Please say how many lines in the records below contain the word "when". Give the number and nothing more.

── Materials provided ──

/-- A release on an INBOUND channel: counted, its notify bit recorded, the ring as R143 says, and one report to the
Credit Unit for each slot that became POSTED (R48, R143, R144).

A qualifying write to a device-owned slot: DUPLICATE_COMMIT or DUPLICATE_RELEASE with the channel and the slot
index, and nothing else but the write itself, which memory has taken (R49). Any other word written to a device-owned
slot: the violations counter and an OWNERSHIP_VIOLATION with the word offset (R50, R52).

A record of several words: each takes its effect as a record of it alone would, in burst order, on the state that the
words before it left (R47); but of the violations of one slot only the first of the record is recorded (R52).

Host-owned are OPEN and FILLING slots of an OUTBOUND channel and HOST slots of an INBOUND one, and no other (R44). The
class of a byte address: one of the six CONTROL words; else, in the area of a channel that is not OFF, header word 0
or another word of a slot, with slot index and word offset; else PLAIN (R42, R45; of areas that meet, which no run
reaches, the lowest channel's). A slot's address is the base plus the size times its index. After a record a presented
host access arrives (`arriveNext`, opened in HostArrivals). -/
def Obligations.ReleasesAndDuplicates : Prop :=
  (∀ (s : State) (c : Chan) (i : Nat), hostOwns c i s = true ↔
    (s.wm.isInbound c = true ∧ ∃ x, s.land.slot? c i = some x ∧ x.state = .host)
    ∨ (s.wm.isInbound c = false ∧ ∃ x, s.cap.slot? c i = some x ∧ (x.state = .open ∨ x.state = .filling)))
  ∧ (∀ (m : Matcher) (a : Nat),
    let control : List (Nat × ControlWord) :=
      [(0x0, .command), (0x4, .arg1), (0x8, .arg2), (0xC, .arg3), (0x20, .consumer), (0x24, .intEnable)]
    let inArea (c : Chan) (k : ChanCfg) := m.cfg? c = some k ∧ k.base ≤ a ∧ a < k.base + k.size * k.count
    (∀ p ∈ control, a = m.base + p.1 → m.classify a = .control p.2)
    ∧ ((∀ p ∈ control, a ≠ m.base + p.1) →
      (∀ c k, inArea c k → (∀ d l, d < c → ¬ inArea d l) →
        let i := (a - k.base) / k.size
        let off := (a - k.base) % k.size / 4
        m.classify a = (if off = 0 then .header0 c i else .slot c i off))
      ∧ ((∀ c k, ¬ inArea c k) → m.classify a = .plain))
    ∧ ∀ c k i, m.cfg? c = some k → m.slotAddr c i = k.base + k.size * i)
  ∧ (∀ (s : State) (w : RecordWord) (c : Chan) (i : Nat), s.slotWrite w c i 0 →
  w.be = 15#4 → w.data.getLsbD 31 = true → s.wm.isInbound c = true → hostOwns c i s = true →
  let ring := s.land.rings[c]
  let r := { ring with slots := ring.slots.modify i (fun x => { x with notify := w.data.getLsbD 15 }) }
  exec .completedWriteRecord s = .next (arriveNext (reportPostedTimes c (r.release i).2 { s with
    host := .idle
    land := { s.land with rings := s.land.rings.set c (r.release i).1 }
    ev := { s.ev with counters := s.ev.counters.handover c } })))
  ∧ (∀ (s : State) (w : RecordWord) (c : Chan) (i off : Nat),
  s.slotWrite w c i off → hostOwns c i s = false →
  let s0 := { s with host := .idle }
  (off = 0 → w.be = 15#4 → w.data.getLsbD 31 = true →
    (s.wm.isInbound c = false →
      exec .completedWriteRecord s = .next (arriveNext (post .duplicateCommit c (BitVec.ofNat 32 i) 0#32 s0)))
    ∧ (s.wm.isInbound c = true →
      exec .completedWriteRecord s = .next (arriveNext (post .duplicateRelease c (BitVec.ofNat 32 i) 0#32 s0))))
  ∧ (¬ (off = 0 ∧ w.be = 15#4 ∧ w.data.getLsbD 31 = true) →
    exec .completedWriteRecord s = .next (arriveNext (post .ownershipViolation c (BitVec.ofNat 32 i)
      (BitVec.ofNat 32 off) { s0 with ev := { s.ev with counters := s.ev.counters.violate c } }))))
  ∧ (∀ (t : State) (w : RecordWord) (c : Chan) (i off a : Nat), t.resetLow = false → t.host = .idle →
    t.writesSlot w c i off →
    exec .completedWriteRecord { t with host := .handoff ⟨a, [w], true⟩ } = .next (arriveNext (applySlots [w] t)))
  ∧ ∀ (s : State) (ws : List RecordWord) (w : RecordWord),
    let t := applySlots ws s
    let again := ∃ c i, t.violates w c i ∧ ∃ front v back, ws = front ++ v :: back ∧ (applySlots front s).violates v c i
    applySlots [] s = s ∧ (again → applySlots (ws ++ [w]) s = t) ∧ (¬ again → applySlots (ws ++ [w]) s = applySlots [w] t)

/-- A word at offset 3 or above written to a host-owned slot of an ACTIVE channel with capture on: in an OPEN slot it
takes the lowest FREE buffer if fewer than 14 are bound for capture, and the slot is FILLING; in a FILLING slot it is
stored in its buffer; an OPEN slot that gets no buffer stays OPEN. Exactly the enabled bytes are stored, slot byte j at
buffer byte j − 12 (R51, R59, R62; the lowest buffer is the model's choice: log 13). Any other word on a host-owned slot
that is no handover has no effect but on memory: offsets 0 to 2, capture off, a channel that is not ACTIVE (R50, R51,
R79). After each a presented host access arrives (`arriveNext`, opened in HostArrivals). -/
def Obligations.CaptureStores : Prop :=
  (∀ (off : Nat) (be : BitVec 4) (d : Word) (m : List (Nat × Byte)) (k : Nat), 3 ≤ off →
    mapLookup (storeLanes off be d m) k =
      if 4 * off ≤ k + 12 ∧ k + 12 < 4 * off + 4 ∧ be.getLsbD (k + 12 - 4 * off) = true
      then some (lane d (k + 12 - 4 * off)) else mapLookup m k)
  ∧ (∀ (s : State) (w : RecordWord) (c : Chan) (i off : Nat) (cfg : ChanCfg) (x : OutSlot), s.slotWrite w c i off →
    3 ≤ off → s.wm.chans[c].state = .active cfg → cfg.captureOn = true → s.cap.slot? c i = some x →
    let put (b : Buf) (y : Buffer) (z : OutSlot) : State := { s with
      host := .idle
      cap := { s.cap with
        bufs := s.cap.bufs.set b { y with bytes := storeLanes off w.be w.data y.bytes }
        rings := s.cap.rings.set c { s.cap.rings[c] with slots := s.cap.rings[c].slots.modify i (fun _ => z) } } }
    (x.state = .open → ∀ b, s.cap.captureCount < 14 → s.cap.freeBuf? = some b →
      exec .completedWriteRecord s =
        .next (arriveNext
          (put b ⟨.capturing, some .capture, some (c, i), []⟩ { x with state := .filling, buf := some b })))
    ∧ (x.state = .open → (14 ≤ s.cap.captureCount ∨ s.cap.freeBuf? = none) →
      exec .completedWriteRecord s = .next (arriveNext { s with host := .idle }))
    ∧ ∀ b, x.state = .filling → x.buf = some b →
      exec .completedWriteRecord s = .next (arriveNext (put b s.cap.bufs[b] x)))
  ∧ ∀ (s : State) (w : RecordWord) (c : Chan) (i off : Nat), s.slotWrite w c i off → hostOwns c i s = true →
    ¬ (off = 0 ∧ w.be = 15#4 ∧ w.data.getLsbD 31 = true) →
    (off < 3 ∨ ∀ cfg, s.wm.chans[c].state = .active cfg → cfg.captureOn = false) →
    exec .completedWriteRecord s = .next (arriveNext { s with host := .idle })

/-- STOP_CHANNEL at its start: CHANNEL_IDLE on a channel that is OFF (R40). On an ACTIVE INBOUND channel: STOPPING, the
CREDIT requested, and, when no slot is LANDING, OFF at once with DONE and the slots and cursors discarded (R132, R157,
R159; no slots and both cursors 0 in State: log 40).

STOP_CHANNEL at its start on an ACTIVE OUTBOUND channel: each FILLING slot becomes OPEN, each HELD, COMMITTED,
STAGING and READY slot is COMPLETING with status STOPPED and the Timebase of that moment, IN_FLIGHT, COMPLETING and OPEN
slots stay, and the channel is STOPPING. The FILLING slots' buffers and those of the completed slots are FREE at once,
but one that a granted read fills when that read has ended; other buffers stay (of the buffer of such a slot that is
SENDING or FREE already, which no run reaches, nothing is said). The completed slots join the write-back queue
in ring order from the transmit cursor. A ring whose slots are then all OPEN is drained: the channel is OFF, its slots
are discarded and the command ends DONE. No other channel's slot states or record change (R78, R80). -/
def Obligations.StopsStart : Prop :=
  (∀ (s : State) (r : WriteRecord) (w : Word) (c : Command) (s2 : State),
  s.starts r w c s2 → commandCode w = 3 →
  (s2.wm.chans[c.chan].state = .off → exec .stopChannel s = .next (arriveNext (s2.answers c .channelIdle 0#32)))
  ∧ ∀ cfg, s2.wm.chans[c.chan].state = .active cfg → cfg.isInbound = true →
    let chan (st : ChanState) := { s2.wm with chans := s2.wm.chans.set c.chan ⟨st, s2.wm.chans[c.chan].generation⟩ }
    let s3 := requestCredit c.chan { s2 with wm := chan (.stopping cfg) }
    ((∃ x ∈ s2.land.rings[c.chan].slots, x.state = .landing) → exec .stopChannel s = .next (arriveNext s3))
    ∧ ((∀ x ∈ s2.land.rings[c.chan].slots, x.state ≠ .landing) →
      exec .stopChannel s = .next (arriveNext (State.answers { s3 with
        wm := chan .off, land := { s2.land with rings := s2.land.rings.set c.chan ⟨[], 0, 0⟩ } } c .done 0#32))))
  ∧ (∀ (s : State) (r : WriteRecord) (w : Word) (c : Command) (s2 : State)
  (cfg : ChanCfg), s.starts r w c s2 → commandCode w = 3 → s2.wm.chans[c.chan].state = .active cfg →
  cfg.isInbound = false →
  let after : OutState → OutState
    | .open => .open
    | .filling => .open
    | .inFlight => .inFlight
    | .held => .completing
    | .committed => .completing
    | .staging => .completing
    | .ready => .completing
    | .completing => .completing
  let drained := ∀ o ∈ s2.outStates c.chan, after o = .open
  let stops (x : OutSlot) : Bool := decide (after x.state = .completing) && decide (x.state ≠ .completing)
  let ring := s2.cap.rings[c.chan]
  let order := (List.range ring.slots.length).map (fun k => (ring.transmitCursor + k) % ring.slots.length)
  let gives (b : Buf) := ∃ i x, s2.cap.slot? c.chan i = some x ∧ x.buf = some b ∧ (x.state = .filling ∨ stops x = true)
  ∃ t, exec .stopChannel s = .next t
    ∧ (∀ d, d ≠ c.chan → t.outStates d = s2.outStates d ∧ t.wm.chans[d] = s2.wm.chans[d])
    ∧ t.cap.wbQueue = s2.cap.wbQueue ++
      (order.filter (fun i => (s2.cap.slot? c.chan i).any stops)).map (fun i => (c.chan, i))
    ∧ (∀ b, ¬ gives b → t.cap.bufs[b] = s2.cap.bufs[b])
    ∧ (∀ b, gives b → s2.cap.bufs[b].state ≠ .sending → s2.cap.bufs[b].state ≠ .free →
      let reading := s2.cap.bufs[b].state = .loading ∧ s2.port.readingInto b = true
      (¬ reading → t.cap.bufs[b] = ⟨.free, none, none, []⟩)
      ∧ (reading → t.cap.bufs[b] = s2.cap.bufs[b] ∧ ∀ j ∈ t.cap.jobs, j.buf = b → j.drop = some .free))
    ∧ (¬ drained → t.wm.chans[c.chan] = ⟨.stopping cfg, s2.wm.chans[c.chan].generation⟩
      ∧ t.cmd = s2.cmd
      ∧ t.outStates c.chan = (s2.outStates c.chan).map after
      ∧ ∀ i x, s2.cap.slot? c.chan i = some x →
        (stops x = true →
          ∃ y, t.cap.slot? c.chan i = some y ∧ y.buf = none ∧ y.done = some ⟨.stopped, s2.timebase, none⟩)
        ∧ (x.state = .filling → t.cap.slot? c.chan i = some { x with state := .open, buf := none }))
    ∧ (drained → t.wm.chans[c.chan] = ⟨.off, s2.wm.chans[c.chan].generation⟩ ∧ t.cap.rings[c.chan].slots = []
      ∧ t.cmd.executing = some ⟨c, .detail .done 0#32⟩))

───

Task solution: 2